First, if you construct a weighted w1,w2,w3.....w8 value, you get the best w1,w2,w3....w8 weight by calculating
The initial value of the weight:
w1=0.25
w2=0.25
w3=0.15
w4=0.20
w5=0.30
w6=0.35
w7=0.40
w8=0.35
2.1 Forward Propagation
2.1.1 Input layer to hidden layer
NET (H1) =w1*i1+w2*i2+b1=0.25*0.02+0.25*0.04+0.4=0.005+0.01+0.4=0.415
The activation function of the neuron H1 to the output H1 is sigmoid
Out (H1) =1/(1+e^ (-net (H1)) =1/(1+0.660340281) =0.602286177
Similarly, we can get the value of Out (H2)
NET (H2) =w3*i1+w4*i2+b1=0.15*0.02+0.20*0.04+0.4=0.003+0.008+0.4=0.411
Out (H2) =1/(1+e^ (-net (H2)) =1/(1+0.662986932) =0.601327636
2.1.2 from hidden layer to output layer
Computes the neuron O1 of the output layer, the value of the O2, and the calculation method is similar to the output layer to the hidden layer
NET (O1) =w5*h1+w6*h2+b2=0.3*0.602286177+0.35*0.601327636+0.7=0.180685853+0.210464672+0.7=1.091150525
Out (O1) =1/(1+e^ (-net (O1)) =1/(1+0.335829891) =0.748598311
Empathy
NET (O2) =w7*h1+w8*h2+b2=0.4*0.602286177+0.35*0.601327636+0.7=0.240914471+0.210464672+0.7=1.151379143
Out (O2) =1/(1+e^ (-net (O2)) =1/1.316200383=0.759762733
o1:0.748598311 o2:0.759762733 distance from our desired o1:0.5 o2:0.9.
2.2 Calculating the total error
Formula:
That is, we need to calculate each desired error and
E (total) = e (o0) +e (O1) = (1/2) * (0.748598311-0.5) ^2+ (1/2) * (0.759762733-0.9) ^2=0.01545028+0.009833246=0.025283526
2.3 Reverse Propagation
The impact of each weight on the error, we can see the following figure more intuitive to understand the reverse transmission of errors
2.3.1 The power value of hidden layer to output layer
The weighted value of the hidden layer to the output layer, in the example above is W5,w6,w7,w8
We take the W6 parameter as the example, calculates the W6 to the overall error the influence to have how big, may use the whole error to the W6 parameter derivation:
Obviously there is no W6 formula for Etotal, we only have W6 calculation formula for net (O1)
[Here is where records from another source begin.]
-- ==== Sys2Proof/Laws/Checksum.lean ====
section
/-! SUPPORT. The default checksum step (spec/40_checksum.md R103) has `CRC_INJ` (R102), so the statements that assume
`CRC_INJ` have an example. -/

namespace Sys2Proof.Machine

/-- The low bytes of the 256 table entries are pairwise different. -/
theorem crcRom_lo_inj (a b : Byte) (hab : loByte (crcRom a) = loByte (crcRom b)) : a = b := by
  have h : (List.range 256).Pairwise
      (fun a b => loByte (crcRom (BitVec.ofNat 8 a)) ≠ loByte (crcRom (BitVec.ofNat 8 b))) := by decide +kernel
  by_contra hne
  rw [List.pairwise_iff_getElem] at h
  have hne' : a.toNat ≠ b.toNat := fun e => hne (BitVec.eq_of_toNat_eq e)
  rcases Nat.lt_or_gt_of_ne hne' with hl | hl
  · have := h a.toNat b.toNat (by simpa using a.isLt) (by simpa using b.isLt) hl
    simp [hab] at this
  · have := h b.toNat a.toNat (by simpa using b.isLt) (by simpa using a.isLt) hl
    simp [hab] at this

theorem loByte_shiftLeft (crc : U16) : loByte (crc <<< 8) = 0#8 := by
  apply BitVec.eq_of_getLsbD_eq; intro i hi; simp [loByte, hi]

theorem hiByte_shiftLeft (crc : U16) : hiByte (crc <<< 8) = loByte crc := by
  apply BitVec.eq_of_getLsbD_eq; intro i hi; simp [hiByte, loByte, hi]; intros; omega

theorem loByte_xor (a b : U16) : loByte (a ^^^ b) = loByte a ^^^ loByte b := by
  apply BitVec.eq_of_getLsbD_eq; intro i hi; simp [loByte, hi]

theorem hiByte_xor (a b : U16) : hiByte (a ^^^ b) = hiByte a ^^^ hiByte b := by
  apply BitVec.eq_of_getLsbD_eq; intro i hi; simp [hiByte, hi]

theorem xor_right_cancel {a b c : Byte} (h : b ^^^ a = c ^^^ a) : b = c := by
  have := congrArg (· ^^^ a) h
  simpa [BitVec.xor_assoc] using this

/-- `CRC_INJ` of the default instance. -/
theorem xmodemStep_inj : CrcInj xmodemStep := by
  have index : ∀ {x y : U16} {b c : Byte}, xmodemStep x b = xmodemStep y c → hiByte x ^^^ b = hiByte y ^^^ c := by
    intro x y b c he
    have := congrArg loByte he
    simp only [xmodemStep, loByte_xor, loByte_shiftLeft, BitVec.zero_xor] at this
    exact crcRom_lo_inj _ _ this
  refine ⟨fun crc b b' hb he => hb ?_, fun crc crc' b hc he => hc ?_⟩
  · have := index he
    rw [BitVec.xor_comm _ b, BitVec.xor_comm _ b'] at this
    exact xor_right_cancel this
  · have hi := index he
    have lo := congrArg hiByte he
    simp only [xmodemStep, hiByte_xor, hiByte_shiftLeft] at lo
    rw [hi] at lo
    rw [← hiByte_append_loByte crc, ← hiByte_append_loByte crc', xor_right_cancel lo, xor_right_cancel hi]

theorem crcUpdate_xmodem {c : Config} (h : c.crc = .xmodem) : crcUpdate c = xmodemStep := by
  funext crc b; simp [crcUpdate, h, crcStepOf]

/-- `CRC_INJ` of a block with the default instance. -/
theorem crcInj_of_xmodem {c : Config} (h : c.crc = .xmodem) : CrcInj (crcUpdate c) := by
  rw [crcUpdate_xmodem h]; exact xmodemStep_inj

end Sys2Proof.Machine
end

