-- ==== Sys2Proof/Laws/Ring.lean ====
section
/-! SUPPORT. What each ring operation does within its precondition (spec/42_ring_buffer.md R131 to R135). -/

namespace Sys2Proof.Machine

theorem rbGet_of_lt {rb : List Slot} {k : Nat} (h : k < rb.length) : rbGet rb k = .ok rb[k] := by
  simp [rbGet, h]

@[simp] theorem rbGet_cons_zero (v : Slot) (rb : List Slot) : rbGet (v :: rb) 0 = .ok v := rfl

theorem rbSet_of_lt {rb : List Slot} {k : Nat} (v : Slot) (h : k < rb.length) : rbSet rb k v = .ok (rb.set k v) := by
  simp [rbSet, h]

theorem rbAppend_of_lt {cap : Nat} {rb : List Slot} (v : Slot) (h : rb.length < cap) :
    rbAppend cap rb v = .ok (rb ++ [v]) := by
  simp [rbAppend, h]

@[simp] theorem rbRemovePrefix_cons_one (v : Slot) (rb : List Slot) : rbRemovePrefix (v :: rb) 1 = .ok rb := by
  simp [rbRemovePrefix]

/-- Within the capacity, extending appends `d` empty slots (R135). -/
theorem rbExtendEmpty_of_le {cap : Nat} (d : Nat) :
    ∀ rb : List Slot, rb.length + d ≤ cap → rbExtendEmpty cap rb d = .ok (rb ++ List.replicate d .empty) := by
  induction d with
  | zero => intro rb _; simp [rbExtendEmpty]
  | succ d ih =>
    intro rb h
    rw [rbExtendEmpty, rbAppend_of_lt _ (by omega)]
    have := ih (rb ++ [Slot.empty]) (by simp; omega)
    simpa [bind, Except.bind, List.replicate_succ] using this

end Sys2Proof.Machine
end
But according to the chain law of the partial derivative, we can multiply the derivation formula of our existence by the chain type.
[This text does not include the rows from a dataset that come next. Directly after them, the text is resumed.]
/-! The packet codec (spec/95 V-PKT). -/

/-- V-PKT-6: packet A is what the codec functions build, and it is valid. -/
theorem test_packetA :
    pktFinalize Config.default (smpPut (smpPut (smpPut (smpPut (pktEmpty 1) 0 0x000001) 1 0xFFFFFF) 2 0x7FFFFF) 3 0x800000) =
      packetOf bytesA ∧ pktValid Config.default (packetOf bytesA) = true := by decide +kernel
/-- V-PKT-7, V-PKT-8: one byte changed. -/
theorem test_packetA_corrupted :
    pktValid Config.default (pktSetByte (packetOf bytesA) 10 0x7E) = false ∧
    pktValid Config.default (pktSetByte (packetOf bytesA) 32 0x58) = false := by decide +kernel
/-- V-PKT-3 to V-PKT-5: the signed values. -/
theorem test_smpGet :
    smpGet (smpPut (pktEmpty 0) 3 0x800000) 3 = -8388608 ∧ smpGet32 (smpPut (pktEmpty 0) 8 0xFFFFFF) 8 = 0xFFFFFFFF := by
  decide +kernel
/-- V-PKT-14, the last payload byte, word `30001AAA`; slot 1 is current. -/
theorem test_paywr :
    look (step ({ State.reset with seqTx := 1 }.present (.cmd 0x30001AAA))) (fun t => pktByte (t.histAt 1) 30) =
      some 0xAA := by decide +kernel
/-- V-PKT-15, word `30001B00`. -/
theorem test_paywr_refused :
    refusedWith (step (State.reset.present (.cmd 0x30001B00))) = some .reservedOperand := by decide +kernel
/-- V-PKT-13, word `41FFFFFF`; V-PKT-17, word `40000005`. -/
theorem test_smpwr :
    look (step ({ State.reset with seqTx := 1 }.present (.cmd 0x41FFFFFF)))
      (fun t => [6, 7, 8, 9, 10].map (pktByte (t.histAt 1))) = some [0x00, 0xFF, 0xFF, 0xFF, 0x00] ∧
    look (step (State.reset.present (.cmd 0x40000005))) (fun t => [4, 5, 6].map (pktByte (t.histAt 0))) =
      some [0x00, 0x00, 0x05] := by decide +kernel
/-- V-PKT-16, word `49000000`. -/
theorem test_smpwr_refused :
    refusedWith (step (State.reset.present (.cmd 0x49000000))) = some .reservedOperand := by decide +kernel

/-! The ring (spec/95 V-RB), capacity 4. -/

/-- V-RB-2, V-RB-5, V-RB-6, V-RB-8. -/
theorem test_ring :
    rbAppend 4 [.full pkt1, .empty, .full pkt2, .empty] (.full pkt3) = .ok [.empty, .full pkt2, .empty, .full pkt3] ∧
    rbRemovePrefix [.full pkt1, .empty, .full pkt2] 3 = .ok [] ∧
    rbExtendEmpty 4 [.full pkt1] 2 = .ok [.full pkt1, .empty, .empty] ∧
    rbGet [.full pkt1, .empty] 2 = .error .rbIndex := ⟨rfl, rfl, rfl, rfl⟩
/-- V-RB-10: a removal and an append on the physical ring wrap; the sequence does not show it. -/
theorem test_physical_ring :
    physView (physAppend (physRemovePrefix ⟨[.full pkt1, .full pkt2, .full pkt3, .full pkt5], 0, 4⟩ 1) (.full pkt7)) =
      [.full pkt2, .full pkt3, .full pkt5, .full pkt7] := by decide +kernel

/-! Framing (spec/95 V-FSM, S5, S7), from reset. -/

/-- V-FSM-2; and a byte that is no marker. -/
theorem test_rxb :
    look (step (State.reset.present (.cmd 0x1000002F))) State.st = some .sType ∧
    look (step (State.reset.present (.cmd 0x10000052))) State.st = some .sScan := by decide +kernel
/-- V-FSM-3, V-FSM-4: a second marker is a bad type byte too. -/
theorem test_frameOther :
    look (exec (.frameOther 0x78) State.reset) (fun t => (t.st, t.drops)) = some (.sScan, [.badType]) ∧
    look (exec (.frameOther 0x2F) State.reset) (fun t => (t.st, t.drops)) = some (.sScan, [.badType]) := by decide +kernel
/-- V-FSM-9: escapes removed and not counted. -/
theorem test_frameC_escapes :
    look (exec (.frameC [0x5C, 0x20, 0x61, 0x5C, 0x5C, 0x62, 0x0A]) State.reset)
      (fun t => (t.events, t.wCnt, t.wLen, t.st)) = some ([.command [0x20, 0x61, 0x5C, 0x62]], 2, 4, .sScan) := by
  decide +kernel
/-- V-FSM-13: the 33rd escaped byte does not fit. -/
theorem test_frameC_overflow :
    look (exec (.frameC (List.replicate 33 [0x5C, 0x61]).flatten) State.reset) (fun t => (t.events, t.drops, t.st)) =
      some ([], [.tokenOverflow], .sScan) := by decide +kernel
/-- S5; and V-FSM-16, where TAB, CR, LF and NUL delimit and an escaped space does not. -/
theorem test_frameD :
    look (exec (.frameD [0x20, 0x63, 0x66, 0x67, 0x2D, 0x6E, 0x61, 0x6D, 0x65, 0x20, 0x36, 0x37, 0x36, 0x38, 0x36, 0x39, 0x36,
      0x61, 0x0A]) State.reset) State.events =
      some [.config [0x63, 0x66, 0x67, 0x2D, 0x6E, 0x61, 0x6D, 0x65] [0x67, 0x68, 0x69, 0x6A]] ∧
    look (exec (.frameD [0x09, 0x09, 0x61, 0x62, 0x0D, 0x0A, 0x34, 0x31, 0x5C, 0x20, 0x34, 0x32, 0x00]) State.reset)
      (fun t => (t.events, t.wCnt, t.wLen)) = some ([.config [0x61, 0x62] [0x41, 0x42]], 4, 5) := by decide +kernel
/-- V-FSM-21 with upper-case digits refused; V-FSM-18, an odd number of digits. -/
theorem test_frameD_badHex :
    look (exec (.frameD [0x20, 0x6E, 0x20, 0x31, 0x41, 0x32, 0x62, 0x09])
      { State.reset with cfg := { Config.default with hexUpper := false } }) State.drops = some [.badHex] ∧
    look (exec (.frameD [0x20, 0x6E, 0x20, 0x31, 0x32, 0x33, 0x20]) State.reset) State.drops = some [.badHex] := by
  decide +kernel
/-- V-FSM-26, with the window off. -/
theorem test_frameR :
    look (exec (.frameR (bytesA.drop 2)) State.reset) (fun t => (t.events, t.lastSeq, t.st)) =
      some ([.pktArrived (packetOf bytesA)], 1, .sScan) := by decide +kernel
/-- V-FSM-27. -/
theorem test_frameR_badCrc :
    look (exec (.frameR (bytesA.drop 2 |>.set 30 0x58)) State.reset) (fun t => (t.events, t.lastSeq, t.drops)) =
      some ([], 0, [.badCrc]) := by decide +kernel
/-- V-FSM-11: 17 bytes, one of them escaped, and trailing noise. -/
theorem test_feed :
    look (exec (.feed ([0x2F, 0x63, 0x5C] ++ [0x31, 0x32, 0x33, 0x34, 0x35, 0x36, 0x37, 0x38, 0x39, 0x30] ++
      [0x31, 0x32, 0x33, 0x34, 0x35, 0x36, 0x37, 0x38, 0x39, 0x2D])) State.reset) State.events =
      some [.command [0x31, 0x32, 0x33, 0x34, 0x35, 0x36, 0x37, 0x38, 0x39, 0x30, 0x31, 0x32, 0x33, 0x34, 0x35, 0x36, 0x37]] := by
  decide +kernel
/-- V-FSM-28: the first 10 bytes of `pkt(7)`. -/
theorem test_feed_split :
    look (exec (.feed (pkt7.toList.take 10)) State.reset) (fun t => (t.st, t.rxCnt, t.events)) = some (.sPkt, 8, []) := by
  decide +kernel

/-! Reordering (spec/95 V-RO), one packet at a time; V-PKT-11. -/

/-- V-PKT-11: markers inside a body are not scanned. -/
theorem test_feedpkt_markers :
    look (exec (.feedpkt (packetOf bytesD)) State.reset) (fun t => (t.events, t.st)) =
      some ([.pktArrived (packetOf bytesD)], .sScan) := by decide +kernel
/-- V-RO-1: the rows for 8 (forced eviction) and 2 (late); V-RO-1's 100 of P3 (restart) and 2 again (stale). -/
theorem test_feedpkt_window :
    look (exec (.feedpkt pkt8) (reordering 4 5 [.empty, .full pkt5])) (fun t => (arrived t, t.lastSeq, ringSeqs t)) =
      some ([5], 8, [none, none, some 8]) ∧
    look (exec (.feedpkt pkt2) (reordering 4 3 [.empty, .full pkt3])) (fun t => (arrived t, t.lastSeq, ringSeqs t)) =
      some ([2, 3], 3, []) ∧
    look (exec (.feedpkt pkt100) (reordering 4 8 [])) (fun t => (arrived t, t.lastSeq, ringSeqs t)) =
      some ([100], 100, []) ∧
    look (exec (.feedpkt pkt2) (reordering 4 3 [])) (fun t => (arrived t, t.lastSeq, t.drops)) = some ([], 3, [.stale]) := by
  decide +kernel

/-! Transmit (spec/95 section 45). -/

/-- `BEGIN` 1 from reset: the record of the never finalised look-behind slot, the result, the fresh packet. -/
theorem test_begin :
    look (step (State.reset.present (.cmd 0x20000000)))
      (fun t => (t.seqTx, t.results, t.events, [0, 1, 2, 3, 4].map (pktByte (t.histAt 1)))) =
      some (1, [0x00000001], [.pktReady (packetOf (0x2F :: 0x52 :: zeros 31))], [0x2F, 0x52, 0x00, 0x01, 0x00]) := by
  decide +kernel
/-- The spec's illustrative tables of V-TX-4: `PERM_B1[j] = j`, `PERM_B2[j] = j xor 16`. -/
def illustrative : Config :=
  { Config.default with
    permB1 := .table (Vector.ofFn (fun j => BitVec.ofNat 6 j.val))
    permB2 := .table (Vector.ofFn (fun j => BitVec.ofNat 6 j.val ^^^ 16#6)) }

/-- V-TX-4 with the spec's illustrative tables: two records, in the order of the tables; V-PKT-12 for slot 0. -/
theorem test_begin_mode2 :
    look (exec .beginOp
      { State.reset with
        mode := .mode2
        seqTx := 31
        cfg := illustrative
        hist := ((Vector.replicate 64 (pktEmpty 0)).set 0 (pkt 0 0x880C)).set 16 (pkt 16 0) }) (fun t => t.events) =
      some [.pktReady (pkt 0 0x880C), .pktReady (pkt 16 0)] := by decide +kernel
/-- R89: channel 8 and channel 0 of the packet just begun. -/
theorem test_sample :
    look (exec (.sample #v[0x400000, 0xC00000, 2, 3, 4, 5, 6, 7, 0xFFFFF8]) State.reset)
      (fun t => (t.seqTx, smpGet (t.histAt 1) 0, smpGet (t.histAt 1) 1, smpGet (t.histAt 1) 8)) =
      some (1, 4194304, -4194304, -8) := by decide +kernel

/-! Control (spec/95 V-CTL). -/

/-- V-CTL-1, from the end of P3. -/
theorem test_reset :
    look (step ((reordering 4 100 [.empty, .full pkt3]).present (.cmd 0x00000000)))
      (fun t => (t.win, t.lastSeq, t.rb, t.events)) = some (0, 0, [], []) := by decide +kernel
/-- V-CTL-2; and what else it could have touched. -/
theorem test_setord :
    look (step (State.reset.present (.cmd 0x50000002))) (fun t => (t.mode, t.win, t.seqTx)) = some (.mode2, 0, 0) := by
  decide +kernel
/-- V-CTL-3. -/
theorem test_setord_refused :
    refusedWith (step (State.reset.present (.cmd 0x50000003))) = some .reservedOperand := by decide +kernel
/-- V-CTL-4. -/
theorem test_setwin :
    look (step ((reordering 8 5 [.empty, .full pkt3, .empty, .full pkt5]).present (.cmd 0x60000008)))
      (fun t => (arrived t, t.rb, t.win, t.lastSeq)) = some ([3, 5], [], 8, 5) := by decide +kernel
/-- V-CTL-9. -/
theorem test_setwin_refused :
    refusedWith (step (State.reset.present (.cmd 0x60000041))) = some .reservedOperand := by decide +kernel
/-- V-CTL-10, both words. -/
theorem test_reservedOp :
    refusedWith (step (State.reset.present (.cmd 0x80000000))) = some .reservedEncoding ∧
    refusedWith (step (State.reset.present (.cmd 0x20000001))) = some .reservedEncoding := by decide +kernel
Let's calculate the bias of each formula:
Calculation
:
This is the derivative of a composite function.
If {\displaystyle F} and {\displaystyle g} are two related to {\displaystyle x}-guided functions, the derivative of the composite function {\displaystyle (F\circ g) (x)} is {\displaystyle ( F\circ g) ' (x)} is:
{\displaystyle (F\circ g) ' (x) =f ' (g (x)) G ' (x).}
Here g (x) =target (O1) the-out (O1) G ' (x) =-1
=-(0.5-0.748598311) =0.248598311
Calculation
Known
Let's deduce
:
Or the derivation of compound functions
The result of the final derivation:
=0.748598311* (1-0.748598311) =0.251401689*0.748598311=0.18819888
Calculation
That is, net (O1) ' =out (H2) =0.601327636
Finally our formula
= *out (H2)
=0.248598311*0.18819888*0.601327636=0.028133669
The weight of 2.3.1.1 and the new W6.
w6=w6-x*
where x is what we often say learning rate, set X learning rate to 0.1 so the weight of the new W6 is
0.35-0.1*0.028133669=0.347186633
For the same reason, we can also calculate the weight of the new W5,w6,w7,w8
But how to calculate and with the new w1,w2,w3,w4 weight?
The weight of 2.3.2 hidden layer and new
The approximate algorithm is similar to the previous one, as shown in the following figure:
Calculation formula:
2.3.2.1 calculation
For Out (H1) Etotal does not rely on out (H1) calculations, it needs to split the total into two Eo1 and EO2 to compute
The formula is as follows:
Then deduce the formula:
Calculation
Similarly, you can calculate
2.3.2.2 Calculation
2.3.2.3 calculation
The last three are multiplied by:
2.3.2.4 Integral formula
According to the previous formula, we can deduce the final formula
The weight of 2.3.2.4 and the new W1.
The same as the weight of the calculated W6:
Set the learning rate and calculate the weight value of the W1
3. Calculate get the best weight
We will get the new weight of the iterative, iterative a certain number of times until close to expectations o1:0.5 o2:0.9, the weight w1...w8, is the weight required.